Clearly information about something can come in different forms. Direct, or indirect. In the case of indirect information, there exists a relation between the information, and an equivalent direct information. For example, there is a relation between information about position and momentum. The uncertainty relation follows directly from the relation.

 

It's easy to see how can can add similar types of information, but how to do add dissimilar types of information? I think this is what QM is about, or should be about. But others may disagree, that's just my personal private opinion.

 

Moreover the dynamics equations of QM, should I think be interpreted as evolution of expectations, which i think is best viewed in terms of information and probabilities.

 

When I was first encountered quantum mechanics from the "mechanical" point of view, it sure is hard to understand what is going on. I think to appreciate it, one should think about how we learn things.
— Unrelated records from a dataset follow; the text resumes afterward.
/-- The plan that checked bytes give: the known sections by type and variant. -/
def planOf (b : Bytes) : Plan :=
  { planId := leAt b 16 4, planGen := leAt b 20 4, target := leAt b 8 8, dflt := bit (leAt b 28 4) 0 == 1
    secs := ((planDir b).filter (fun e => knownType e.ty)).map (fun e => (e.ty, if e.ty = 5 then e.variant else 0, e.bytes b)) }

/-- The variants that have SLOT_RECORDS. -/
def Plan.variants (p : Plan) : List Nat := (List.range 4).filter (fun v => p.has 5 v)

/-! ### Slot records (Tables 2.6, 2.7, 2.12) -/

/-- The record of a variant. -/
def Plan.record (p : Plan) (v slot e : Nat) : SlotRec := slotRec (p.sec 5 v) slot e

/-- OP and FLAGS of a record (Table 2.6, Table 2.7). -/
def recordFormOk (b : Bytes) (slot e : Nat) : Bool :=
  let o := 128 * slot + 16 * e
  let op := byteAt b o
  byteAt b (o + 1) / 4 == 0 && decide (op ≤ 4) &&
    (op != opFill || ((e == 0 || e == 1 || e == 6) && decide (541 ≤ slot))) &&
    (op != opDrain || (e == 4 && slot == 540)) &&
    (op != opSense || ((e == 4 || e == 5) && decide (541 ≤ slot)))

/-- All records of a variant satisfy a condition. -/
def Plan.allRecords (p : Plan) (v first n : Nat) (f : Nat → Nat → SlotRec → Bool) : Bool :=
  (List.range n).all (fun i => (List.range 8).all (fun e => f (first + i) e (p.record v (first + i) e)))

/-- Every engine fits its slot (Table 2.12, R156); the row covers every record, IDLE ones too. -/
def Plan.slotsFit (p : Plan) (v : Nat) : Bool :=
  p.allRecords v 0 540 (fun _ e r =>
      decide (r.start + r.wcet + 512 ≤ p.slotLen) && (e != 2 || r.op != opRun || decide (64 ≤ r.start))) &&
    p.allRecords v 540 1 (fun _ _ r => decide (r.start + r.wcet ≤ p.slotLen)) &&
    p.allRecords v 541 19 (fun _ _ r =>
      if r.op = opFill then decide (r.start + r.wcet ≤ p.commitLead)
      else decide ((541 * p.slotLen + r.start + r.wcet) * 1000000 ≤ p.nomTick * (1000000 - p.tolerance)))

/-- R52, R154: the drill worst case is honest. -/
def Plan.drillsHonest (p : Plan) (v : Nat) : Bool :=
  let d := p.variant v
  (List.range 560).all (fun sl =>
    let r := p.record v sl 2
    let n := popCount 32 r.plates
    decide (n * (2 * p.maxCols + 32) ≤ 3584) && (decide (540 ≤ sl) || decide (boundOf d r p.maxCols n 8 ≤ r.wcet)))

/-- The plate count of a variant that Table 2.12 holds to its BUDGET: the plates that its drill RUN records of slots 0 to 539 name
together. The spec does not define the count (DESIGN CHOICE, log entry 233). -/
def Plan.plateCount (p : Plan) (v : Nat) : Nat :=
  popCount 32 (p.drillMask v)

/-! ### Timing (R35, R20, R36) -/

/-- R35. -/
def Plan.timingOk (p : Plan) : Bool :=
  let rate := p.nomRate
  let n := roundDivN 1600000000000 rate
  decide (8192 ≤ p.slotLen) && decide (p.slotLen ≤ 122880) && decide (24000 ≤ rate) && decide (rate ≤ 240000) &&
    decide (p.nomTick ≤ n + 1) && decide (n ≤ p.nomTick + 1) && decide (p.tolerance ≤ 2000) &&
    decide ((if rate ≤ 120000 then 400000 else 192000) ≤ p.headland) &&
    decide ((540 * p.slotLen + p.headland) * 1000000 ≤ p.nomTick * (1000000 - p.tolerance))

/-- R20: bytes that the first-band fill of a variant decodes; a scaled plate counts at its record's scale. -/
def Plan.fillBytes (p : Plan) (v : Nat) : Nat :=
  (List.range 19).foldl (fun a i =>
    let r := p.record v (541 + i) 0
    if r.op ≠ opFill then a
    else (setBits 32 r.plates).foldl (fun a k =>
      match p.plates[k]? with
      | none => a
      | some q => a + ((rowEntries q (geomOf q none) p.window r.target).map (fun e =>
          if e.2.1 then decompLen 2 else decompLen q.fmt)).foldl (· + ·) 0) a) 0

/-- R20: the fill time in core cycles, at 64 bytes per cycle. -/
def Plan.fillTime (p : Plan) : Nat := ceilDiv (p.variants.foldl (fun m v => max m (p.fillBytes v)) 0) 64

/-- R36: the commit point lies at or after the end of the drain in the shortest admitted tick. -/
def Plan.leadFits (p : Plan) : Bool :=
  decide ((541 * p.slotLen + p.commitLead) * 1000000 ≤ p.nomTick * (1000000 - p.tolerance))

/-! ### The other rows of Table 2.12 -/

/-- The drill ranges cover columns 0 to 959 once each. -/
def Plan.drillsCover (p : Plan) : Bool :=
  (List.range 24).all (fun d => decide ((p.drillCols d).2 = 0) || decide ((p.drillCols d).1 + (p.drillCols d).2 ≤ 960)) &&
    (List.range 960).all (fun c =>
      ((List.range 24).filter (fun d => decide ((p.drillCols d).1 ≤ c) && decide (c < (p.drillCols d).1 + (p.drillCols d).2))).length == 1)

/-- R45, R46 and the budgets. -/
def Plan.throttleOk (p : Plan) : Bool :=
  let b := p.sec 10 0
  let levels := [byteAt b 0, byteAt b 1, byteAt b 2]
  byteAt b 3 == 0 && levels.all (fun v => decide (v ≤ 3) && p.has 5 v) &&
    (List.range 4).all (fun v =>
      let d := p.variant v
      decide (d.kind ≤ 1) && decide (d.skip ≤ 3) && decide (1 ≤ d.budget) && decide (d.budget ≤ 32) && decide (d.halve ≤ 1)) &&
    (!levels.any (fun v => v != 0 && (p.variant v).kind == 0) ||
      p.allRecords 0 0 540 (fun _ e r => e == 4 || e == 5 ||
        decide (4 * (r.start + r.wcet) ≤ 3 * (p.slotLen - 512)))) &&
    p.variants.all (fun v => decide (p.plateCount v ≤ (p.variant v).budget))

/-- A stretch of plots. -/
def rangesApart (a b : Nat × Nat) : Bool :=
  decide (a.1 + a.2 ≤ b.1) || decide (b.1 + b.2 ≤ a.1) || a.2 == 0 || b.2 == 0

/-- R72: no reserved entry, and 32 unscheduled cycles in every bank. -/
def wheelOk (w : Bytes) : Bool :=
  (List.range 32).all (fun b =>
    (List.range 64).all (fun c => let e := wheelEntry w c b; decide (e ≤ 4) || e == 6 || e == 7 || e == 15) &&
      decide (32 ≤ ((List.range 64).filter (fun c => wheelEntry w c b == 15)).length))

/-- R69, R452. -/
def Plan.granaryOk (p : Plan) : Bool :=
  let b := p.sec 3 0
  let n := leAt b 0 2
  let parts := grnParts b
  let wheelAt := ceilDiv (16 + 8 * n) 64 * 64
  decide (1 ≤ n) && decide (n ≤ 64) && b.length == wheelAt + 1024 && leAt b 4 2 == 64 && zeroAt b 6 10 &&
    distinct (parts.map (·.id)) &&
    ((leAt b 2 2, 64) :: parts.map (fun q => (q.first, q.count))).all (fun r => decide (r.1 + r.2 ≤ 16384)) &&
    pairwiseOk rangesApart ((leAt b 2 2, 64) :: parts.map (fun q => (q.first, q.count))) &&
    distinct ((parts.filter (fun q => q.client != 6)).map (·.client)) &&
    p.plates.all (fun r => parts.any (fun q => q.id == r.ring && q.client == 6)) &&
    parts.all (fun q => !(q.client == 6 || q.client == 7 || q.client == 8) || q.isStatic) &&
    parts.all (fun q => decide (1 ≤ q.client) && decide (q.client ≤ 0x10)) &&
    (List.range n).all (fun i => byteAt b (16 + 8 * i + 6) / 4 == 0 && byteAt b (16 + 8 * i + 7) == 0) &&
    wheelOk (sub b wheelAt 1024) && parts.any (fun q => q.client == 0x0C && decide (32 ≤ q.count))
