-- ==== Sys2Proof/Machine/Reset.lean ====
section
/-! DEFINITION. Resets and their release (R404 to R407), the trial boot and its health (R431, R432), the load over the
service port (R436), the update registers (R437), and the thermal trip (R376). -/
namespace Sys2Proof.Machine

/-! ### Taking a reset (R404 to R406) -/

/-- Reset kinds (Table 16.1). -/
def rstPowerOn : Nat := 0
def rstPin : Nat := 1
def rstSoft : Nat := 2
def rstWatchdog : Nat := 3
def rstActivation : Nat := 4
def rstFallback : Nat := 5
def rstPfail : Nat := 6

/-- `n` cells of open bytes, numbered by a draw. -/
def openCells (d n : Nat) : List Host.Cell :=
  ((List.range n).map (fun i => (i, Config.tornByte (n * d + i)))).filter (fun c => c.2 != 0#8)

/-- A reset stops the store that runs: its copy has no header, and its bytes are open (R387). -/
def State.storeCut (s : State) : State :=
  match s.sbk.store with
  | none => s
  | some r =>
    let (d, s) := s.draw
    let b := s.sbk.setCopy r.copy { s.sbk.copy r.copy with image := openCells d sramSize, hdr := none }
    { s with sbk := { b with store := none, held := 0 } }

/-- R417: the blocks whose program a reset interrupts: every byte of the page is open, or of the sector whose erase came first, when
no block of it is programmed since. Other programs and erases end within their command (log entry 205). -/
def State.flashCut (s : State) : State :=
  (s.boot.owed.filter (fun o => !o.programmed)).foldl (fun s o =>
    let slot := s.sow 3 1
    if s.boot.erased.contains (o.block / 16, true) then s.tornFlash 0 (imageBlockAt slot o.block) 4096
    else s.tornFlash 0 (imageBlockAt slot (16 * (o.block / 16))) sectorSize) s

/-- What a reset leaves of the Seedbank (R404, R406, R396): the SRAM and the copies with what is known of them; guards
closed, attempts forgotten, no request. -/
def Sbk.afterReset (b : Sbk) : Sbk :=
  { Sbk.init with
    sram := b.sram, poison := b.poison, copyA := b.copyA, copyB := b.copyB, newest := b.newest, store := b.store
    held := b.held, ready := b.ready, final := b.final, empty := b.empty, fallback := b.fallback, tripped := b.tripped }

/-- The reset of R404 takes hold: every block, register, Granary plot and DRAM byte is as after reset. The Seedbank's SRAM
and copies, the flash devices, the pins and the trip latch keep what they hold; `keepStore` lets a running store go on. -/
def State.resetTo (s : State) (kind : Nat) (keepStore : Bool) : State :=
  let s := (if keepStore then s else s.storeCut).flashCut
  { State.reset with
    pending := s.pending, freeCtr := s.freeCtr, flash0 := s.flash0, flash1 := s.flash1, history := s.history, out := s.out
    acc := s.acc, accBytes := s.accBytes
    sbk := s.sbk.afterReset
    thm := { Thm.init with tripLatch := s.thm.tripLatch }
    hst := { Hst.init with pins := s.hst.pins }
    boot := { Boot.init with kind := kind, strap := s.boot.strap, fellBack := s.boot.fellBack, armPrev := s.boot.armPrev } }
How does the process of aquiring the knowledge of a fact look like? And does perhaps this process itself have any implications on thinkgs? can we really separate the process of learning facts, from the facts themselves? Analyze that and it makes more sense.

 

In this sense, classical mechanics is much more speculative than is QM. But once I got over that first edge, I noticed more things that was not satisfactory.

 

I think few "experts" would bet their grandmother on the QM won't be revised, although I'm sure some probably would But if I have to guess, this revision is not going to make it any easier to understand from the point of view of classical mechanics, it's probably going to get even worse.

 

/Fredrik

[BenTheMan]

noob---

 

Are you talking about the Schroedinger equation or the wave equation? Because the Schroedinger equation isn't a wave equation, it's a dispersion (i.e. heat) equation.

 

The founding of the wave equation and the use of the wave like nature of particles to describe particle systems is nothing but luck , hope, and messing around with mathematics that magically seem to work. In that nobody knows the underlying theory or understnading of why particles behave as waves in the first place or why mathematical wave equations and operations can be used to describe particle behavior.

 

This is kind of trivializing some pretty brilliant work. I think it was a gradual realization, as opposed to ``fiddling around with numbers untill it worked''.

 

yes but what 'is' the wave equation in itself. for the sake of argument I could care less about the mathematical operations that leads to the solutions of, but the physical significance of the wave equation still seems to bear no much meaning to me.

 

Presumably you mean ``What IS the Schroedinger equation?'' The Schroedinger equation describes the time evolution of a probability density. When you know the initial conditions of the system, you know the probabilities at all future times that the system will be in a given state.